*** Begin section ***

-- ==== Sys2Proof/Machine/Put.lean ====
section
/-! DEFINITION. The put controller's choice (R116, R117, R119), lighting (R118, R120) and the confirm (R122). -/

namespace Sys2Proof.Machine

/-- The position a task on the top of window `w` can be lit to, when it is litable (R40): ACTIVE, its tote the top of a
window not held, its position BOUND and not locked by the other window. -/
def State.litablePos (s : State) (w : Win) (t : Task) : Option Pos :=
  if t.state = .active ∧ s.top? w = some t.tote ∧ s.held w = false then
    match s.positionOf t.orderTote with
    | some p => if (s.pos p).state = .bound ∧ (s.pos p).lock ≠ some w.other then some p else none
    | none => none
  else none

/-- The litable tasks on the top of window `w`, each with its position. -/
def State.litable (s : State) (w : Win) : List (Task × Pos) :=
  s.tasks.filterMap fun t => (s.litablePos w t).map fun p => (t, p)

/-- Does window `w` choose (R116)? PRESENTING, not held, its top not FINISHED, no lit task. -/
def State.chooses (s : State) (w : Win) : Bool :=
  !(s.win w).lift.isEmpty && (s.win w).fetch.isNone && !s.held w && !s.topFinished w && (s.win w).lit.isNone

/-- Is a task conflicting at a position (R117): its crush class below the position's floor? -/
def State.conflicts (s : State) (t : Task) (p : Pos) : Bool := t.crushClass < (s.pos p).floor

/-- The four keys of R117: conflict-free first, lower crush class, lower position, lower task id. -/
def State.choiceKey (s : State) (c : Task × Pos) : List Nat :=
  [if s.conflicts c.1 c.2 then 1 else 0, c.1.crushClass, c.2.val, c.1.id.toNat]

/-- The task window `w` would light, with its position. -/
def State.choice (s : State) (w : Win) : Option (Task × Pos) :=
  if s.chooses w then firstBy s.choiceKey (s.litable w) else none

/-- The guard timer at a lighting: not started with G = 0 (R118). -/
def guardStart (g : Ms) : Option Ms := if g = 0 then none else some g

/-- Light a task at a window (R118). -/
def State.light (w : Win) (c : Task × Pos) (s : State) : State :=
  let conflict := s.conflicts c.1 c.2
  let s := s.updTask c.1.id fun t => { t with state := .lit, crush := t.crush || conflict }
  let s := s.updPos c.2 fun q => { q with lock := some w, lastHolder := some w }
  let s := s.updWin w fun x => { x with
    lit := some c.1.id, confirmTimer := some s.periodMs, guardTimer := guardStart s.guardMs }
  s.noteBench (.taskLit { c.1 with state := .lit, crush := c.1.crush || conflict } w c.2
    (if c.1.crush || conflict || c.1.overdue then .flash else .steady) s.periodMs s.guardMs)

/-- Window `w` makes its choice (R116). -/
def State.chooseAt (w : Win) (s : State) : State :=
  match s.choice w with
  | some c => s.light w c
  | none => s

/-- The lowest-numbered contested position (R119): each window has a litable task to it. -/
def State.contested (s : State) : Option Pos :=
  allPos.find? fun p => (s.litable .w0).any (fun c => c.2 == p) && (s.litable .w1).any (fun c => c.2 == p)

/-- The window an arbiter lets choose first (R119): the one that is not the last holder, or W0. -/
def firstChooser : Option Win → Win
  | some w => w.other
  | none => .w0

/-- The choices at both windows (R119). With a contested position its arbiter decides the order; without one the order
of two choices is open (log entry 3). -/
def State.chooseBoth (s : State) : State :=
  if (s.choice .w0).isSome && (s.choice .w1).isSome then
    match s.contested with
    | some p => (s.chooseAt (firstChooser (s.pos p).lastHolder)).chooseAt (firstChooser (s.pos p).lastHolder).other
    | none => s.bothWays State.chooseAt
  else (s.chooseAt .w0).chooseAt .w1

/-- A counter raised by `k`, modulo 2^32 (R151). -/
def raise (c : BitVec 32) (k : Nat) : BitVec 32 := c + BitVec.ofNat 32 k

/-- The units a confirm takes (R122, step 1): the count or the units remaining, whichever is smaller. -/
def unitsTaken (t : Task) (count : Nat) : Nat := min count (t.quantity - t.confirmed)

/-- Bring the position of a confirmed task up to date (R66), closing it when a BOUND one is full (R67). -/
def State.putUnits (p : Pos) (units volume crushClass : Nat) (s : State) : State :=
  let s := s.updPos p fun q => { q with
    fill := min (q.fill + volume * units) 255, floor := max q.floor crushClass }
  if (s.pos p).state = .bound ∧ ((s.pos p).binding.any fun b => b.capacity ≤ (s.pos p).fill) then s.enterClosing p
  else s

/-- A confirm of `count` units taken against the task lit at window `w` (R122). -/
def State.confirm (w : Win) (t : Task) (count : Nat) (s : State) : State :=
  let units := unitsTaken t count
  let s := s.updTask t.id fun x => { x with
    confirmed := x.confirmed + units, overcount := x.overcount || decide (t.quantity - t.confirmed < count) }
  let s := match s.positionOf t.orderTote with
    | some p => s.putUnits p units t.unitVolume t.crushClass
    | none => s
  let s := s.updWin w fun x => { x with confirms := min (x.confirms + 1) 255 }
  let s := { s with counters := { s.counters with units := raise s.counters.units units } }
  if t.confirmed + units = t.quantity then s.endTask .done t.id else s

end Sys2Proof.Machine
end

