/-- LOCK sets COLD_LOCK; STORE takes the snapshot with its check word and complete mark and keeps the reply tag; both
are refused outside SERVICE and while a store is in flight. At STORE_COMPLETION the store is good when the read-back
agrees with what was written: SETTINGS_DEFAULTED clears and FAULTn is released; else it fails and both stand. The reply
waits for the order link's slot (R156 to R159, R162, R166). The model's choices: the image changes as one at the
completion, to the words that the command reads back (log entries 8 and 18). -/
def Obligations.LockAndStore : Prop :=
  (∀ (r : Req) (s : State), r.link = .order → s.listens .order = true →
    exec (.lock r) s = .next (
      if s.mode ≠ .service then s.refusal r .lock .mode
      else if s.settings.job.isSome then s.refusal r .lock .busy
      else ((s.heard .order).updSettings fun st => { st with work := st.work.set 28 1 }).answerPort r .lock .ok []) ∧
    exec (.store r) s = .next (
      if s.mode ≠ .service then s.refusal r .store .mode
      else if s.settings.job.isSome then s.refusal r .store .busy
      else (s.heard .order).updSettings fun st => { st with
        job := some ⟨imageOf st.work (checkWord st.work) 1, r.tag⟩ })) ∧
  ∀ (s : State) (job : StoreJob), s.settings.job = some job → ∀ readBack : Vector SWord 31,
    exec (.storeCompletion readBack) s = .next (State.pump { s with settings := { s.settings with
      job := none
      image := readBack
      lastStore := if readBack = job.words then .good else .failed
      defaulted := if readBack = job.words then false else s.settings.defaulted
      faultAsserted := if readBack = job.words ∧ s.settings.defaulted = true then false else s.settings.faultAsserted
      waitingReply := if job.tag = 0xFFFFFF then s.settings.waitingReply
        else if readBack = job.words then some ⟨true, job.tag, 0x28, .ok, []⟩
        else some ⟨false, job.tag, 0x28, .storeFail, []⟩ } } .order)

/-- While COLD_LOCK is 1 and the part runs on, no step changes the cold-chain policy, items 0 to 16, or COLD_LOCK itself
(R154, R156). -/
def Obligations.ColdLockStays : Prop :=
  ∀ s t : State, step s = .next t → s.phase = .running ∧ t.phase = .running ∧ s.item 28 = 1 →
    t.item 28 = 1 ∧ ∀ n : Fin 29, n.val ≤ 16 → t.item n = s.item n

/-! ## Exposure and counters -/

/-- The counters rise only in the events of their causes: PRESENTATIONS by 1 at a delivery (ATWIN, a rise of PRES, a
settle expiry), UNITS at a confirm (PICKED, a button press), SHORTS by 1 at SHORT, EXPIRIES at an arrival or an accrual
event; power-on sets them to 0 (R151, R152). -/
def Obligations.CountersRiseOnlyInTheirEvents : Prop :=
  ∀ (s : State) (c : Instr) (t : State), exec c s = .next t →
    ((∃ pins : Pins, c = .powerOn pins) ∧ t.counters = ⟨0, 0, 0, 0⟩) ∨
    ((t.counters.presentations = s.counters.presentations ∨
        (t.counters.presentations = s.counters.presentations + 1 ∧
          ((∃ r i w, c = .atWin r i w) ∨ (∃ w, c = .presRise w) ∨ (∃ w, c = .settleExpiry w)))) ∧
      (t.counters.units = s.counters.units ∨ (∃ r i n, c = .picked r i n) ∨ (∃ p, c = .btnPress p)) ∧
      (t.counters.shorts = s.counters.shorts ∨
        (t.counters.shorts = s.counters.shorts + 1 ∧ ∃ r i, c = .short r i)) ∧
      (t.counters.expiries = s.counters.expiries ∨ (∃ r i l k b, c = .toteIn r i l k b) ∨
        (∃ x, c = .accrualEvent x)))

/-- ACCRUAL_INTERVAL_EXPIRY restarts the interval and begins a read; ACCRUAL_EVENT settles the sensor, then charges and
tests every record in ascending tote id, each in full before the next (R20, R25, R26). -/
def Obligations.AccrualRuns : Prop :=
  (∀ (s : State) (left : Ms), s.exposure.interval = some left →
    exec .accrualIntervalExpiry s =
      .next { s with exposure := { s.exposure with interval := some 1000, readInFlight := true } }) ∧
  (∀ (reading : Option (BitVec 16)) (s : State), s.exposure.readInFlight = true →
    ∃ ids : List ToteId, ids.Perm (s.totes.map fun t => t.id) ∧ ids.Pairwise (fun a b => a.toNat ≤ b.toNat) ∧
      exec (.accrualEvent reading) s = .next
        (ids.foldl State.chargeTote
          (State.settleSensor { s with exposure := { s.exposure with readInFlight := false } } reading)).settle.conclude)

/-- A reading is judged raw against -640 to 1360; a valid one is trimmed and clamped and gives the band; any other one
makes the corrected temperature absent and the band 3; SENSOR_FAULT and SENSOR_RESTORED go out when the state changes,
but not from START; nothing else changes (R21 to R24). -/
def Obligations.SensorJudged : Prop :=
  ∀ (s : State),
    (∀ w : BitVec 16, -640 ≤ w.toInt → w.toInt ≤ 1360 →
      let temp : Int := max (-640) (min 1360 (w.toInt + s.signedSetting 4))
      let band : Fin 4 := bandOf (s.nextBand temp s.exposure.band.val)
      let t : State := { s with exposure := { s.exposure with
        sensor := .valid, lastRaw := some w.toInt, corrected := some temp, band := band } }
      s.settleSensor (some w) =
        if s.exposure.sensor = .fault .noAnswer ∨ s.exposure.sensor = .fault .outOfRange
          then t.noteBoth (.sensorRestored temp band) else t) ∧
    (∀ w : BitVec 16, w.toInt < -640 ∨ 1360 < w.toInt →
      let t : State := { s with exposure := { s.exposure with
        sensor := .fault .outOfRange, lastRaw := some w.toInt, corrected := none, band := 3 } }
      s.settleSensor (some w) =
        if s.exposure.sensor = .valid then t.noteBoth (.sensorFault .outOfRange (some w.toInt)) else t) ∧
    (let t : State := { s with exposure := { s.exposure with
        sensor := .fault .noAnswer, lastRaw := none, corrected := none, band := 3 } }
     s.settleSensor none = if s.exposure.sensor = .valid then t.noteBoth (.sensorFault .noAnswer none) else t)

/-- The band rises to the first threshold above the temperature, or else falls only past a threshold less the
hysteresis, or else stays (R24). -/
def Obligations.BandMoves : Prop :=
  ∀ (s : State) (temp : Int) (b : Nat), b ≤ 3 →
    let c : Nat := s.nextBand temp b
    c ≤ 3 ∧
    (b < 3 → s.threshold b ≤ temp →
      b < c ∧ (∀ k, b ≤ k → k < c → s.threshold k ≤ temp) ∧ (c = 3 ∨ temp < s.threshold c)) ∧
    ((b = 3 ∨ temp < s.threshold b) →
      c ≤ b ∧ (∀ k, c ≤ k → k < b → temp < s.threshold k - (s.setting 3 : Int)) ∧
        (c = 0 ∨ s.threshold (c - 1) - (s.setting 3 : Int) ≤ temp))

/-- A charge is exact: the account takes the whole EP of rate times weight and carry and saturates at 16,777,215, the
carry takes the eighths left, also at saturation; below saturation the eighths of account and carry rise by rate times
weight; the account never falls and never passes 16,777,215. The weight is LANE_WEIGHT in the lane, 8 fetched or lifted,
none LEAVING or AMBIENT; the rate is that of the class in the band (R27, R28). -/
def Obligations.ChargeIsExact : Prop :=
  (∀ (t : Tote) (r w : Nat), t.carry ≤ 7 → t.account ≤ 16777215 →
    ((t.charge r w).account = min (t.account + (r * w + t.carry) / 8) 16777215 ∧
      (t.charge r w).carry = (r * w + t.carry) % 8 ∧ (t.charge r w).carry ≤ 7 ∧ t.account ≤ (t.charge r w).account ∧
      (t.charge r w).account ≤ 16777215 ∧
      ((t.charge r w).account < 16777215 →
        8 * (t.charge r w).account + (t.charge r w).carry = 8 * t.account + t.carry + r * w) ∧
      { t.charge r w with account := t.account, carry := t.carry } = t)) ∧
  (∀ (s : State) (t : Tote), s.weight t =
    if t.cls = .ambient then none
    else match t.state with
      | .inLane _ => some (s.setting 13)
      | .fetching _ => some 8
      | .onLift _ => some 8
      | .leavingLane _ => none
      | .leavingWin _ => none) ∧
  (∀ (s : State), s.rate .chilled = s.setting ⟨5 + s.exposure.band.val, by omega⟩ ∧
    s.rate .frozen = s.setting ⟨9 + s.exposure.band.val, by omega⟩) ∧
  (∀ (s : State) (id : ToteId) (t : Tote) (w : Nat), s.tote? id = some t → s.weight t = some w →
    s.chargeTote id = (s.updTote id fun x => x.charge (s.rate t.cls) w).thresholdTest id) ∧
  (∀ (s : State) (id : ToteId) (t : Tote), s.tote? id = some t → s.weight t = none → s.chargeTote id = s)

/-- The limit and the warn threshold of each class, their bounds in every setting, and their values with the defaults
(R29, whole). -/
def Obligations.LimitsAndWarn : Prop :=
  (∀ s : State, s.limit .ambient = none ∧ s.limit .chilled = some (s.setting 14 * 256) ∧
    s.limit .frozen = some (s.setting 15 * 256)) ∧
  (∀ (s : State) (limit : Nat), s.warnOf limit = limit * s.setting 16 / 16) ∧
  (∀ (s : State) (c : TempClass) (limit : Nat), s.settingsWf = true → s.limit c = some limit →
    256 ≤ limit ∧ limit ≤ 16776960 ∧ limit / 16 ≤ s.warnOf limit ∧ s.warnOf limit ≤ limit * 15 / 16 ∧
      16 ≤ s.warnOf limit ∧ 0 < s.warnOf limit ∧ s.warnOf limit < limit) ∧
  (∀ s : State, s.settings.work = defaultWords →
    s.limit .chilled = some 16384 ∧ s.warnOf 16384 = 12288 ∧ s.limit .frozen = some 6144 ∧ s.warnOf 6144 = 4608)

/-- The threshold test: URGENT at the warn threshold with EXPOSURE_WARN and TOTE_URGENT, then EXPIRED at the limit with
TOTE_EXPIRED, its event and the counter before the owners act; a flag that is set is not set again (R30, R31, R34). Then
its tasks that are not WAITING fail EXPIRED in ascending task id, one lit on it unlit with that cause, and the tote
leaves the lane, or is FINISHED on top of its lift and sent back when the window may (R9, R13, R31, R50, R94, R99,
R126). That the steps 1 to 3 of R126 come first there, then the terminal notice, the freed record, the lock and
TASK_UNLIT, is DEDUCED (log entry 16). -/
def Obligations.ThresholdTest : Prop :=
  (∀ (s : State) (id : ToteId) (t : Tote), s.tote? id = some t →
    (s.limit t.cls = none → s.thresholdTest id = s) ∧
    ∀ limit : Nat, s.limit t.cls = some limit →
      let info : ExposureInfo := { tote := t.id, cls := t.cls, account := t.account, warn := s.warnOf limit,
                                   limit := limit, state := t.state, level := s.levelOf t }
      let ev (k : EventKind) : WatchEvent := { kind := k, value := t.id, window := t.state.atWindow, tote := t.id,
                                               detail := .tote t.cls t.account }
      let u : State := if t.urgent = false ∧ s.warnOf limit ≤ t.account then
          ((s.updTote t.id fun x => { x with urgent := true }).noteBoth (.exposureWarn info)).offer (ev .toteUrgent)
        else s
      let v : State := ((u.updTote t.id fun x => { x with expired := true }).noteBoth (.toteExpired info)).offer
        (ev .toteExpired)
      s.thresholdTest id =
        if t.expired = false ∧ limit ≤ t.account then
          State.ownersExpire t { v with counters := { v.counters with expiries := v.counters.expiries + 1 } }
        else u) ∧
  ∀ (s : State) (t : Tote),
    let ids : List TaskId := ascendingIds (s.tasks.filter fun x => x.tote == t.id && x.state != .waiting)
    let leave (u : State) : State := match t.state, ((u.tote? t.id).map fun x => x.state : Option ToteState) with
      | .inLane _, some (.inLane l) => { u.direct (.sendBack t.id (.lane l)) with
          arrival := u.arrival.filter fun a => a != t.id
          totes := u.totes.map fun x => if x.id = t.id then
            { x with state := .leavingLane l, orphanTimer := none, laneReturnTimer := some u.returnMs } else x }
      | .onLift w, _ => if u.top? w = some t.id then State.sendIfDue w (u.finishTest w) else u
      | _, _ => u
    ((∀ x ∈ s.tasks, x.tote = t.id → s.litAt x.id = none) →
      s.ownersExpire t = leave (ids.foldl (fun u id => u.endTask (.failed .expired) id) s)) ∧
    ∀ (w : Win) (l : TaskId) (x : Task), (s.win w).lit = some l → s.task? l = some x → x.tote = t.id →
      s.top? w = some t.id → (s.win w.other).lit ≠ some l →
      (∀ y ∈ s.tasks, y.tote = t.id → y.id ≠ l → s.litAt y.id = none) →
      let unlit : State := { s.updWin w (fun y => { y with
          lit := none, confirmTimer := none, guardTimer := none, lastEnded := some l }) with
        tasks := s.tasks.map fun y => if y.id = l then { y with state := .active } else y }
      let failLit (u : State) : State :=
        let p : Option Pos := u.positionOf x.orderTote
        State.releaseTote x.tote (State.swapIfReady State.swapOut p
          (((State.offerTaskEnd (.failed .expired) x (u.noteOrder
              (.taskEnded (.failed .expired) { x with state := .lit, awaitTimer := none } p))).dropTask l).releaseLock p
            |>.noteBench (.taskUnlit l w p x.confirmed .expired)))
      s.ownersExpire t = leave (ids.foldl (fun u id =>
        if id = l ∧ (u.task? l).isSome = true then failLit u else u.endTask (.failed .expired) id) unlit)

/-- The life of a tote record: over any step that leaves it in the table its number and class are unchanged, its account
never falls, and URGENT and EXPIRED once set stay set (R28, R32, R36). -/
def Obligations.ToteRecordIsSticky : Prop :=
  ∀ (s t : State), step s = .next t → s.totesWf →
    ∀ (id : ToteId) (x : Tote), s.tote? id = some x → ∀ y : Tote, t.tote? id = some y →
    y.recNo = x.recNo ∧ y.cls = x.cls ∧ x.account ≤ y.account ∧ (x.urgent = true → y.urgent = true) ∧
      (x.expired = true → y.expired = true)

*** End section ***

> Your instructions: Only the lines above from the one with "let units := unitsTaken t count" through the one with "reply tag; both" should be duplicated, character for character.

> Output of the exercise:
  let units := unitsTaken t count
  let s := s.updTask t.id fun x => { x with
    confirmed := x.confirmed + units, overcount := x.overcount || decide (t.quantity - t.confirmed < count) }
  let s := match s.positionOf t.orderTote with
    | some p => s.putUnits p units t.unitVolume t.crushClass
    | none => s
  let s := s.updWin w fun x => { x with confirms := min (x.confirms + 1) 255 }
  let s := { s with counters := { s.counters with units := raise s.counters.units units } }
  if t.confirmed + units = t.quantity then s.endTask .done t.id else s

end Sys2Proof.Machine
end

/-- LOCK sets COLD_LOCK; STORE takes the snapshot with its check word and complete mark and keeps the reply tag; both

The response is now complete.